**What you have to do**
Below are the records. Gather each line that holds "execCfInc".

[Saved data entries]
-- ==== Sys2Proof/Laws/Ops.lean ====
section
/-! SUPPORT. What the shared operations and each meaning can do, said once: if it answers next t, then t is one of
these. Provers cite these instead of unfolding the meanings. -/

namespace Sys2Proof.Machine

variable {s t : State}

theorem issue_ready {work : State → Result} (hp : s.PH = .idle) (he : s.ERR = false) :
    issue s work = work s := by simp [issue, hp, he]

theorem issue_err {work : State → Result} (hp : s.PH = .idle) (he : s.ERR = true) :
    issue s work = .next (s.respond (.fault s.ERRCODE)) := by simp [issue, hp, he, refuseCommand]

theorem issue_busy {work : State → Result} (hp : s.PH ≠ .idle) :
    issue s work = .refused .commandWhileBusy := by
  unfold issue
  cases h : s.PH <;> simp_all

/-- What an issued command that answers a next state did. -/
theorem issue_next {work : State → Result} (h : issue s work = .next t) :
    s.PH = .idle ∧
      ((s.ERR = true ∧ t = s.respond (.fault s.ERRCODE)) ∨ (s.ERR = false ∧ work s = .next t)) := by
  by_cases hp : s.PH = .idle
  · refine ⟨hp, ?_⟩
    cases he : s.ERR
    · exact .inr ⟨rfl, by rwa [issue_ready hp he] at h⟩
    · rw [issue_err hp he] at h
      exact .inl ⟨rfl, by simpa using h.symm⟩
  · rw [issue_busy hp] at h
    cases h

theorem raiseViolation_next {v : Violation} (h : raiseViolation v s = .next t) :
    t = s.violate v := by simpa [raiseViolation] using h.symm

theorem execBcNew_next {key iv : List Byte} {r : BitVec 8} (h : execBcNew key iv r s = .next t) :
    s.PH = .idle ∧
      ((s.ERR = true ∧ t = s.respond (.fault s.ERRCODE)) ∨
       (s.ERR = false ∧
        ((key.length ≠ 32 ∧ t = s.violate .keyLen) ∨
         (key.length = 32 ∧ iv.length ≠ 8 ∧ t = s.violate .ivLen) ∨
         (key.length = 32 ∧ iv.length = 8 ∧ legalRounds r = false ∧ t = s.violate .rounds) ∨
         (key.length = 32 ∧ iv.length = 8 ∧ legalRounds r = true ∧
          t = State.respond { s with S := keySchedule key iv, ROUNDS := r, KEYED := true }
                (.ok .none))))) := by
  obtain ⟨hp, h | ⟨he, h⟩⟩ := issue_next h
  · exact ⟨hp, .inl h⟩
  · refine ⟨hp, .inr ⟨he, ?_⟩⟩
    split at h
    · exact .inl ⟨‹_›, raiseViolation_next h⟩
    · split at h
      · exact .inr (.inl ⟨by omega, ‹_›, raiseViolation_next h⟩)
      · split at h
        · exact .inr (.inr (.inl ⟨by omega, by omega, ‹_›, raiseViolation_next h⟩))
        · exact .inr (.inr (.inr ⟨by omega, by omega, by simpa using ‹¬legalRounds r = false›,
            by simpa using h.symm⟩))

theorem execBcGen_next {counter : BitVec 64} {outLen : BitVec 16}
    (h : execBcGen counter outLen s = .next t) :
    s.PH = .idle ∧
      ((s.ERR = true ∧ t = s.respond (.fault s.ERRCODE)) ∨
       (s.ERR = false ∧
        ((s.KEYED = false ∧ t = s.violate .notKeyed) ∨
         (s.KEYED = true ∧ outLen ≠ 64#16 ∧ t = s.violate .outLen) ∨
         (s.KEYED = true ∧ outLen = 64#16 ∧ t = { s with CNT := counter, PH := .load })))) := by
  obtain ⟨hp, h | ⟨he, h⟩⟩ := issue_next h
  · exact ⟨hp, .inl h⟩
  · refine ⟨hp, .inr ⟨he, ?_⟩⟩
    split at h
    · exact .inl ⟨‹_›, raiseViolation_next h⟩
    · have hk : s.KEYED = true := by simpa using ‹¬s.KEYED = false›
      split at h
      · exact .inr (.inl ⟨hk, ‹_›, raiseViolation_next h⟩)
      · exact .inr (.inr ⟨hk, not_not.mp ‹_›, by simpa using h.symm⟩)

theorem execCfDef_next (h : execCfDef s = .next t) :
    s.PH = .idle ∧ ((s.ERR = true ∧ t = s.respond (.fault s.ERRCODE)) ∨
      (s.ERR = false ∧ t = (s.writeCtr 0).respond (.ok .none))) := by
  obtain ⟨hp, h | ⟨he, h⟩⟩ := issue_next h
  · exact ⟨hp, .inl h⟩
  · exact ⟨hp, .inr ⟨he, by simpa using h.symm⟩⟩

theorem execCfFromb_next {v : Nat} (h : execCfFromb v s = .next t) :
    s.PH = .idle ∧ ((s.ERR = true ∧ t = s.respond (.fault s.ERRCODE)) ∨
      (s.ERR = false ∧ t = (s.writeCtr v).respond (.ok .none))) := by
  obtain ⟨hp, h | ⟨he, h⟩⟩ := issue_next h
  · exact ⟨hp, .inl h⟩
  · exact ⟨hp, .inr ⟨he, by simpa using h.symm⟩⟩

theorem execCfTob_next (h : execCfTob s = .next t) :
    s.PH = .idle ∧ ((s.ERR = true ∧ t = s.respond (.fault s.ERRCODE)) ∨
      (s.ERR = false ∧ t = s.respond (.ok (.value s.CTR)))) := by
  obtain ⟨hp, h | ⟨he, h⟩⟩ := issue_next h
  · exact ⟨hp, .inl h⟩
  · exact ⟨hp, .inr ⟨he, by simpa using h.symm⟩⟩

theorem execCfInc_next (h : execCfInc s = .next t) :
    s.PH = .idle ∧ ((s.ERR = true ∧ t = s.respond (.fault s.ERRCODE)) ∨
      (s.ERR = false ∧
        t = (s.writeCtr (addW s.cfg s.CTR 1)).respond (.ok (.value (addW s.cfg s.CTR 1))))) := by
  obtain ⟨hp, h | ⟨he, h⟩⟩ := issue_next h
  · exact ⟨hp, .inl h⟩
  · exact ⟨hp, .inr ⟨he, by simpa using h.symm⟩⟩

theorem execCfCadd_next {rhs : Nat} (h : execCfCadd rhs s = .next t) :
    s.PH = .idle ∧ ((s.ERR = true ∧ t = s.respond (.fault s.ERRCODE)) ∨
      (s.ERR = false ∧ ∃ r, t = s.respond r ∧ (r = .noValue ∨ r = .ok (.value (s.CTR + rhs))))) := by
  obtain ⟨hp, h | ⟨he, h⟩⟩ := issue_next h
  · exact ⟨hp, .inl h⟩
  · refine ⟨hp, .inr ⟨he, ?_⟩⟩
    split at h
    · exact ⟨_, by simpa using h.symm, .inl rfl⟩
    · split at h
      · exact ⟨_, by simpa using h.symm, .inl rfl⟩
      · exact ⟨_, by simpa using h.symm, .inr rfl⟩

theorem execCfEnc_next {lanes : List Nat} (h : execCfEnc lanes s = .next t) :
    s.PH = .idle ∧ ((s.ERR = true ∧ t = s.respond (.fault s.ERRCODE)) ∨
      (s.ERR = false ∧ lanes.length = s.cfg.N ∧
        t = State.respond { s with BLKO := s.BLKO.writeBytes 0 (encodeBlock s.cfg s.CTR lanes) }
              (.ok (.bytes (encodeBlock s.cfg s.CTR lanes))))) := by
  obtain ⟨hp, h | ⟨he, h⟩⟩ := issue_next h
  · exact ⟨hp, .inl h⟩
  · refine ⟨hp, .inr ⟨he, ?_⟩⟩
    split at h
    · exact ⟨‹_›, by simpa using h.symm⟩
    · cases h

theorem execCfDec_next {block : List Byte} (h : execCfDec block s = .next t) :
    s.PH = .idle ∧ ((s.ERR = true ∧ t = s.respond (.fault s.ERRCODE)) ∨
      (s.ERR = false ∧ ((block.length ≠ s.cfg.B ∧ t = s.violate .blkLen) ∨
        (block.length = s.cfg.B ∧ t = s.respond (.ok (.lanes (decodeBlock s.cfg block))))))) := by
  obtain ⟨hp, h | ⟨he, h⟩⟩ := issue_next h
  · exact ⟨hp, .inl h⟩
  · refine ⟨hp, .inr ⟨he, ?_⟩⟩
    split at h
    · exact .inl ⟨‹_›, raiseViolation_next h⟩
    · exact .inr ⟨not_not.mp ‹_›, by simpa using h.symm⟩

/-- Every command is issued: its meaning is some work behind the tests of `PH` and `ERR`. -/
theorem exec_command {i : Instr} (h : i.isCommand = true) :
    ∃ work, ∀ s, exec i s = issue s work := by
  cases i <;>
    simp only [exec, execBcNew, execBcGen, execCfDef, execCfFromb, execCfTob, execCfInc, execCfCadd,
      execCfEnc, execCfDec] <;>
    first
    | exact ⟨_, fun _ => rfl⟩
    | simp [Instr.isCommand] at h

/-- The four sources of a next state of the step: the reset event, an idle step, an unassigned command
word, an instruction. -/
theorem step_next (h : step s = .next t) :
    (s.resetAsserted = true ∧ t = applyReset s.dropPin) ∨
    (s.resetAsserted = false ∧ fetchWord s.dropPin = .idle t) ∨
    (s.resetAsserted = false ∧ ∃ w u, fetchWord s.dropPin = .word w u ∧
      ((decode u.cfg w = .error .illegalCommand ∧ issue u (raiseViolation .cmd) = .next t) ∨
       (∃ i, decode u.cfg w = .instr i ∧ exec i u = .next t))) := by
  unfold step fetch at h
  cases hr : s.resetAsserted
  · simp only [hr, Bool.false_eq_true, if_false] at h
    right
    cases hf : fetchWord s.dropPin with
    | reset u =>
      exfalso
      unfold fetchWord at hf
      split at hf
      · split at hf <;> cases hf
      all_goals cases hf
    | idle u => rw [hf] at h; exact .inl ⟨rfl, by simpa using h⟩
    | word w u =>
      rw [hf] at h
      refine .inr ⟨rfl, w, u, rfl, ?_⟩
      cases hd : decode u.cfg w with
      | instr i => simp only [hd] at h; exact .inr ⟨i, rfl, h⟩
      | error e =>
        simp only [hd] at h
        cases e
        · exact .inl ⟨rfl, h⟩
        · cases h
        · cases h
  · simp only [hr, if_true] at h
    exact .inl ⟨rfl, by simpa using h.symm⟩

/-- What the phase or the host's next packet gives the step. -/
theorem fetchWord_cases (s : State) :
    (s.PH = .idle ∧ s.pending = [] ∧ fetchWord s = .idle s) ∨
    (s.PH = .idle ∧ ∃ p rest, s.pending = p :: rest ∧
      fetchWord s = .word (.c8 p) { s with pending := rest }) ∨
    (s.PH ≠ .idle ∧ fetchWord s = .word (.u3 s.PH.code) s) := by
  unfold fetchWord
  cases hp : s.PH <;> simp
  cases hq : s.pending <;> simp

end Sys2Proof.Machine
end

**Task result**
theorem execCfInc_next (h : execCfInc s = .next t) :
    simp only [exec, execBcNew, execBcGen, execCfDef, execCfFromb, execCfTob, execCfInc, execCfCadd,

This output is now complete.